**TASK DESCRIPTION:**
In the material below, identify each line bearing the word "modCore". Reproduce those lines.
INFORMATION Block Start
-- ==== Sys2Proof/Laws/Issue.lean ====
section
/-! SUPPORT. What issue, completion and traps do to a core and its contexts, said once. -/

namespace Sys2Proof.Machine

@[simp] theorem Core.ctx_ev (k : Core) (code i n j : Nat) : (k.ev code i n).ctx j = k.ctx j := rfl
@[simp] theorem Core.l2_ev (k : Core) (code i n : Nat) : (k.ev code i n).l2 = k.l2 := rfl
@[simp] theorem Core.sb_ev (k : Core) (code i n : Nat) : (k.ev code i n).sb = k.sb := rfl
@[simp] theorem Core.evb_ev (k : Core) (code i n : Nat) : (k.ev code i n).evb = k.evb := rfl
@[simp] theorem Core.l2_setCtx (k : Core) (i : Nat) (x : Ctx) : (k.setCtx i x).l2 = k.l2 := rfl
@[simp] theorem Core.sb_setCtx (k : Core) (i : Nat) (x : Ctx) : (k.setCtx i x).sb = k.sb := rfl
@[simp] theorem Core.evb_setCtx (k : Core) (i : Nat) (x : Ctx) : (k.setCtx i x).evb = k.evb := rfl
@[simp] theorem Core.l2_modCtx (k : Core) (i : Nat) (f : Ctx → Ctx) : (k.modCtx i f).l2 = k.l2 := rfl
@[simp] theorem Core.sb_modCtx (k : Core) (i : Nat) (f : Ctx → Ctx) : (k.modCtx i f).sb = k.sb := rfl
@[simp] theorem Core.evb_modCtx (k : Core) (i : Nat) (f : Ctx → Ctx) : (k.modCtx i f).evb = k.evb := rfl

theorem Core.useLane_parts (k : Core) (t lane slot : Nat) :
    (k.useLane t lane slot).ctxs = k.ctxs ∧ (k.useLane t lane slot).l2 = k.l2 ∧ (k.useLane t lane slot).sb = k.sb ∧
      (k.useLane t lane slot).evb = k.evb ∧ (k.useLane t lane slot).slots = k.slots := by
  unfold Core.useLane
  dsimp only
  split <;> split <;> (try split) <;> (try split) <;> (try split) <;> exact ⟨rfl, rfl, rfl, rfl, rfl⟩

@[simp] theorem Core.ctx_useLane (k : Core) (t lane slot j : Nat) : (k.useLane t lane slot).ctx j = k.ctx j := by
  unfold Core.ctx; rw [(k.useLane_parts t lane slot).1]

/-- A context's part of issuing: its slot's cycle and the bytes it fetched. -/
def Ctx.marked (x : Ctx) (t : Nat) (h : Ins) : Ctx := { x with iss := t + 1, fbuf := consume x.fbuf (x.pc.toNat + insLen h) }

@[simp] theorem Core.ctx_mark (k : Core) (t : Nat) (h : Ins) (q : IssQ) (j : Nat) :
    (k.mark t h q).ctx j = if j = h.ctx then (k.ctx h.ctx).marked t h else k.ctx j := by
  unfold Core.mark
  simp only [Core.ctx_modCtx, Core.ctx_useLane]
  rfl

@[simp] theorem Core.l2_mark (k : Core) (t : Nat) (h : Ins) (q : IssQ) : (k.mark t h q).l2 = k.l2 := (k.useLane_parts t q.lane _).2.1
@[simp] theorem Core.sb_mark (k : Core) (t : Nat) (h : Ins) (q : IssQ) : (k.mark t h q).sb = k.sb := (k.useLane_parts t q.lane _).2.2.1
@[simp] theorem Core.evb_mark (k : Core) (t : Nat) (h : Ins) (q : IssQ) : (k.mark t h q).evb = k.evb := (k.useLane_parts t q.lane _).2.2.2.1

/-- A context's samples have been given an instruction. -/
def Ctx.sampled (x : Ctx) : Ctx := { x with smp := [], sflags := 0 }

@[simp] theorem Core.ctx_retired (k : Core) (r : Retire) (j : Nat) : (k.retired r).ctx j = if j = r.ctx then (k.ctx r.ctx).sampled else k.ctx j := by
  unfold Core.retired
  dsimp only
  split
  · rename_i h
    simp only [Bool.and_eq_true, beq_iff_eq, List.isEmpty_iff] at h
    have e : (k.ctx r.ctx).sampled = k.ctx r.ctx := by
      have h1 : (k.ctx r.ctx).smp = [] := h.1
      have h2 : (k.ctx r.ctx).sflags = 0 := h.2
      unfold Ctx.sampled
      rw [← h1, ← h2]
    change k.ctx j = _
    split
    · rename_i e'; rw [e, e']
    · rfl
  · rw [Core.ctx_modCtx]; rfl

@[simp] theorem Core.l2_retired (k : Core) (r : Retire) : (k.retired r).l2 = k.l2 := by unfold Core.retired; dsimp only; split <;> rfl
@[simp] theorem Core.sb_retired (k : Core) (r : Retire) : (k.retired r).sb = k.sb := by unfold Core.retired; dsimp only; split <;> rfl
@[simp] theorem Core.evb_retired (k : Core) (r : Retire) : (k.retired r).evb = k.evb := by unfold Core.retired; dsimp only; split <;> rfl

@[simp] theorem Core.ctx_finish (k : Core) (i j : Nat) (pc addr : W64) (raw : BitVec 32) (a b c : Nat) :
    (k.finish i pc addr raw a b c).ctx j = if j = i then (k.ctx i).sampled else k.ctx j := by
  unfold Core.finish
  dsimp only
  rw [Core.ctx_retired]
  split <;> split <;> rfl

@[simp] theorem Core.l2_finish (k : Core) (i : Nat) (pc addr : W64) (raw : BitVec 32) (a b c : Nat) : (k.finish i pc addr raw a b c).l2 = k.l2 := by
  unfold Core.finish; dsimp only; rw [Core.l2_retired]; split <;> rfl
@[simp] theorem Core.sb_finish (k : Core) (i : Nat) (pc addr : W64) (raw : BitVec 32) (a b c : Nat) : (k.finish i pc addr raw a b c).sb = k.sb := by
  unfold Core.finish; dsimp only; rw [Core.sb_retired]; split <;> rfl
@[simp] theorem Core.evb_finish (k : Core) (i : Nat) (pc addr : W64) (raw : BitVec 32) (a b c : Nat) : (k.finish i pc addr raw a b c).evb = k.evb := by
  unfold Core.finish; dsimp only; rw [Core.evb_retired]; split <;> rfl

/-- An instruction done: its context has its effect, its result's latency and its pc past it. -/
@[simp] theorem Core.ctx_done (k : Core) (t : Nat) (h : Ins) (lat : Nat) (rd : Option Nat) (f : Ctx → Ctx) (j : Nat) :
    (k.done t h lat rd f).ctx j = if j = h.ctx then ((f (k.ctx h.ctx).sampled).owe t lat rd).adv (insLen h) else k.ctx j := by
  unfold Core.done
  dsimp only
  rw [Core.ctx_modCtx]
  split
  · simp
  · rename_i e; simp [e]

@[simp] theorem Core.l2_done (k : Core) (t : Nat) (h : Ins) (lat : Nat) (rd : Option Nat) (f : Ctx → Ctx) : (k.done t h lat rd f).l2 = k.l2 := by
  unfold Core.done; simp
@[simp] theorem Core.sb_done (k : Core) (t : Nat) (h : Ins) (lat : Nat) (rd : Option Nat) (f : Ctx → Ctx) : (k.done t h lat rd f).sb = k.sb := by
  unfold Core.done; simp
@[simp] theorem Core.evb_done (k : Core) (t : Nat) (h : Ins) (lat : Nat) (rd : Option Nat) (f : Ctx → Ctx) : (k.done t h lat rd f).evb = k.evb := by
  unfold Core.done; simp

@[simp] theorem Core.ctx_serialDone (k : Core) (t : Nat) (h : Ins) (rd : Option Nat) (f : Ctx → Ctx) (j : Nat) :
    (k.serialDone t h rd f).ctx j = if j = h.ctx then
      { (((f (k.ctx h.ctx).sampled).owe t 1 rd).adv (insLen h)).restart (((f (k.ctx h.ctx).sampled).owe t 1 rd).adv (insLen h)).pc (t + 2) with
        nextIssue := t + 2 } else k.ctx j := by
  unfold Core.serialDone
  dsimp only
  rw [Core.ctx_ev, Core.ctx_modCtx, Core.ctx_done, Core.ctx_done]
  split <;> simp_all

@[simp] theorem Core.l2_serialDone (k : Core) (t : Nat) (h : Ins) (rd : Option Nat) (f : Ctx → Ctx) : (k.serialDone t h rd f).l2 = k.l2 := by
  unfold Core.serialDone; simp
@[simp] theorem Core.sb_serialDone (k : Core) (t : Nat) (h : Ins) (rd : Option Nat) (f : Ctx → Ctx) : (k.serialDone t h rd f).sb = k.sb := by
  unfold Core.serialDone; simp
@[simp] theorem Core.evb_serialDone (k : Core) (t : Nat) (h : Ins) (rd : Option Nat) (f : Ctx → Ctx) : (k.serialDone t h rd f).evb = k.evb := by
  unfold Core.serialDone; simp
INFORMATION Block End
INFORMATION Block Start
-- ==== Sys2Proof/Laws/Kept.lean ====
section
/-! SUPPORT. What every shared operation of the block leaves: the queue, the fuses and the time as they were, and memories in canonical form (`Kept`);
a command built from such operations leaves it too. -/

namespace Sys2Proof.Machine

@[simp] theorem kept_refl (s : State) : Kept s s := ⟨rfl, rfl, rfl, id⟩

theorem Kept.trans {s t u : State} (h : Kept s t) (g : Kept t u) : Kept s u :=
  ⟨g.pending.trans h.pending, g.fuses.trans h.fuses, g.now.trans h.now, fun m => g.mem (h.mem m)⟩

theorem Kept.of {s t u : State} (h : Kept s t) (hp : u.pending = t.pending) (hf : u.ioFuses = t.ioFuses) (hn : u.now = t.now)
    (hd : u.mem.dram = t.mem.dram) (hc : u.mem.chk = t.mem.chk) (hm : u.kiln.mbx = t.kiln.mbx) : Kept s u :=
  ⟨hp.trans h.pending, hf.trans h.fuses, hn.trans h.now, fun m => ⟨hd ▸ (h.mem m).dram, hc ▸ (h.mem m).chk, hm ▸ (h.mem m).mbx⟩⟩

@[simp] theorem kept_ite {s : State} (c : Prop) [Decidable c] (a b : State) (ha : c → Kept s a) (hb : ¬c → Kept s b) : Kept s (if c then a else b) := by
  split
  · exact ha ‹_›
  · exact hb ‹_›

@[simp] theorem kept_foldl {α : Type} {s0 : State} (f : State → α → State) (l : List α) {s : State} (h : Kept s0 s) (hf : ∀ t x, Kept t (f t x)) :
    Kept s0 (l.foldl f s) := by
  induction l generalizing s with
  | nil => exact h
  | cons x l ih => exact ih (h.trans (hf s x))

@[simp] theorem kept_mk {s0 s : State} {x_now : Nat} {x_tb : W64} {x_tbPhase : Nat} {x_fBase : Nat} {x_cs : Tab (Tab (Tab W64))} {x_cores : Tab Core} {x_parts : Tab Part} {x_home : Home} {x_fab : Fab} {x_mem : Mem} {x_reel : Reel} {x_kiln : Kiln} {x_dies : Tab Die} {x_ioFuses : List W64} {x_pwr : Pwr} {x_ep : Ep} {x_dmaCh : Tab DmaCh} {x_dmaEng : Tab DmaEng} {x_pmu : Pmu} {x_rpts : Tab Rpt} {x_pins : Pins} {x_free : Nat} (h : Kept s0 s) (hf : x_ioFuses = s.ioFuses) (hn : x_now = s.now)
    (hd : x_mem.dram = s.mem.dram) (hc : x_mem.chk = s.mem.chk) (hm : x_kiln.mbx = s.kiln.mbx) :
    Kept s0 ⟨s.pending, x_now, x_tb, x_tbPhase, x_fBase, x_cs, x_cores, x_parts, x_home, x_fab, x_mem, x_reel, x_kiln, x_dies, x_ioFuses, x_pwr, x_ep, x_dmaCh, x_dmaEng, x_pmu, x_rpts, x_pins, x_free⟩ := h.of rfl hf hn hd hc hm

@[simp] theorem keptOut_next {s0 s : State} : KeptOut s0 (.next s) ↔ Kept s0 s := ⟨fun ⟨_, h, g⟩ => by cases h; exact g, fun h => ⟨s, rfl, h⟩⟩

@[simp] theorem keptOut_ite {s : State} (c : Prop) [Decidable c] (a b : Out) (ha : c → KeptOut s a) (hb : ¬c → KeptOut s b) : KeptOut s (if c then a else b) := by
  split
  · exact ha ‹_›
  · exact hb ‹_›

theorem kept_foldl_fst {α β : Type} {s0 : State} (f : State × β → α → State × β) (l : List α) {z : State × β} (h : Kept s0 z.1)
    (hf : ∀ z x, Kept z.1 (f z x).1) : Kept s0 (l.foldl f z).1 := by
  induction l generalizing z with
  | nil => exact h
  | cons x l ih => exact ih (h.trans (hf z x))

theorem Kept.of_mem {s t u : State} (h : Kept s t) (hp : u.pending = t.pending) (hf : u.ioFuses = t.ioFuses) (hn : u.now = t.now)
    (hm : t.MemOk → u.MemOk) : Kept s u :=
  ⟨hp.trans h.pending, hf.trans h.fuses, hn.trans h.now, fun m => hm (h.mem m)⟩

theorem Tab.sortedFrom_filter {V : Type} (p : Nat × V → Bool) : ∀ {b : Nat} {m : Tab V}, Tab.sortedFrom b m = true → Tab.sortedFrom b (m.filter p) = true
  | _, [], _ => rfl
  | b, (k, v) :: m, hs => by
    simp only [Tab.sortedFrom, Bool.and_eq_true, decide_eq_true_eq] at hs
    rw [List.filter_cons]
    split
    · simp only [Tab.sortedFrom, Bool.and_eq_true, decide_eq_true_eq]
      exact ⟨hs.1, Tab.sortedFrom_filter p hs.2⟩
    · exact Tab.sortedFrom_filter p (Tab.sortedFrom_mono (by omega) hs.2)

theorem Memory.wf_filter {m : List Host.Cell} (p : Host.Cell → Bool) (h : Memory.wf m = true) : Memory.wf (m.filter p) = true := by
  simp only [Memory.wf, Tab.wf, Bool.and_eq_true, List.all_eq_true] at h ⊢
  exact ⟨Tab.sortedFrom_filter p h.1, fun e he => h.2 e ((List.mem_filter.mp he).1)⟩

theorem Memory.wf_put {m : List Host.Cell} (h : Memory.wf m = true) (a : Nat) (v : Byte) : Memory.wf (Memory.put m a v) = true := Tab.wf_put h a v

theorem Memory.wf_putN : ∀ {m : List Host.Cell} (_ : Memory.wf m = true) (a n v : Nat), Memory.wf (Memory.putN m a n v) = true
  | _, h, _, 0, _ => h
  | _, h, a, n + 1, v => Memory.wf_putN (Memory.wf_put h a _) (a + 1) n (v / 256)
INFORMATION Block End
INFORMATION Block Start
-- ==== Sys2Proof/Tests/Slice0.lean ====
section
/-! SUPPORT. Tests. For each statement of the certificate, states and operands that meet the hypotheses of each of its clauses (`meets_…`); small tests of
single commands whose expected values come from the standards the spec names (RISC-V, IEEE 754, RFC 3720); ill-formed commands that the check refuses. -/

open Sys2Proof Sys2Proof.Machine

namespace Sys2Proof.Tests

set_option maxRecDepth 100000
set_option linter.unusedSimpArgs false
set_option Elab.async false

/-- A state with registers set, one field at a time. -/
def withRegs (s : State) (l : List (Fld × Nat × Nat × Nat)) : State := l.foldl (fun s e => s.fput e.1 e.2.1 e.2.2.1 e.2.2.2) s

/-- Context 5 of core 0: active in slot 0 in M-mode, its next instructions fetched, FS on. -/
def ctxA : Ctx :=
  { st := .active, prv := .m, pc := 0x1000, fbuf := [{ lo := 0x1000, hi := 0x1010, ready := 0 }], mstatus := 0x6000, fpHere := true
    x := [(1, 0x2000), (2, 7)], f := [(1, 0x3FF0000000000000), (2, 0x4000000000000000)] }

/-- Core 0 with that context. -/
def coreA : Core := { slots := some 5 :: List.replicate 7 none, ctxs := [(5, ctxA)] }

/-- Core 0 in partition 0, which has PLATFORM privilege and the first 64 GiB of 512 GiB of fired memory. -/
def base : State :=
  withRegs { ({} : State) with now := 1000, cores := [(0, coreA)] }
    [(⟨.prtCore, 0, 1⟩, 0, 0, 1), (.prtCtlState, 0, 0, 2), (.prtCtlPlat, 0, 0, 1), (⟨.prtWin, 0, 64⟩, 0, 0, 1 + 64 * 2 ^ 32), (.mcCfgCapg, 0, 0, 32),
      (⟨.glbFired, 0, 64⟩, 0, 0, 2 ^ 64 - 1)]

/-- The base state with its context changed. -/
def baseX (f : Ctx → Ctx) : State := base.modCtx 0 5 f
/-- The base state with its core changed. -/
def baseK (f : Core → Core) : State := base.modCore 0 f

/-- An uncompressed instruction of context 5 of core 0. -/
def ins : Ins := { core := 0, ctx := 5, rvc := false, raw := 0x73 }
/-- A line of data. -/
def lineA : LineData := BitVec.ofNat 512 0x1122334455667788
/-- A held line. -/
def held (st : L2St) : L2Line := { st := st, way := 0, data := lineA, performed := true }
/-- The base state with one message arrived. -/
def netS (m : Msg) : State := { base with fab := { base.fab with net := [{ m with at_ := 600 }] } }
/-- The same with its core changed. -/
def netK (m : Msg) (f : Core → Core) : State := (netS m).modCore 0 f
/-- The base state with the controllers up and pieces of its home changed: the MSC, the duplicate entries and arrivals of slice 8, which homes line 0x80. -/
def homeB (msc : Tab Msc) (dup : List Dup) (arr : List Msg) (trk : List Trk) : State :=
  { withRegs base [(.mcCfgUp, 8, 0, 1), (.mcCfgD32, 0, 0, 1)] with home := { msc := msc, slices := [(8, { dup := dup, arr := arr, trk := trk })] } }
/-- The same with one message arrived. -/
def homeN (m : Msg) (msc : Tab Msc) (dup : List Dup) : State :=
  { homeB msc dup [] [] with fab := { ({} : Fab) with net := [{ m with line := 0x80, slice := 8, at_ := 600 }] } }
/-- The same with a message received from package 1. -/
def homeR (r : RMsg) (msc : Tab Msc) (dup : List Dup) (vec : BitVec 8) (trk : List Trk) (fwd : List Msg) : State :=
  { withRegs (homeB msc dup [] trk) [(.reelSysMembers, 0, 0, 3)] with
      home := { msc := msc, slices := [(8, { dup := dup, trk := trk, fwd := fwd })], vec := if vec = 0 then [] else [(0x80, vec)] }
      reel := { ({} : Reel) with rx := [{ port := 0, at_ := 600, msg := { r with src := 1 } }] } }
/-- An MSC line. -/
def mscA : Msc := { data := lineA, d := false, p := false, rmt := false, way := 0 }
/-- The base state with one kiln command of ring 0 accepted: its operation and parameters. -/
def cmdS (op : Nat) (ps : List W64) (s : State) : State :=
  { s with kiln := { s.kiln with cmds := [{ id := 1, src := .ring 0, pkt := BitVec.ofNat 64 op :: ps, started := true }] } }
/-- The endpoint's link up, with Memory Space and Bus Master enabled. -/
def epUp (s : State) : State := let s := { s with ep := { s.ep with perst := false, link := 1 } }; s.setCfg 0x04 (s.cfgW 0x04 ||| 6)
INFORMATION Block End
**COMPLETED EXERCISE:**
def baseK (f : Core → Core) : State := base.modCore 0 f
def netK (m : Msg) (f : Core → Core) : State := (netS m).modCore 0 f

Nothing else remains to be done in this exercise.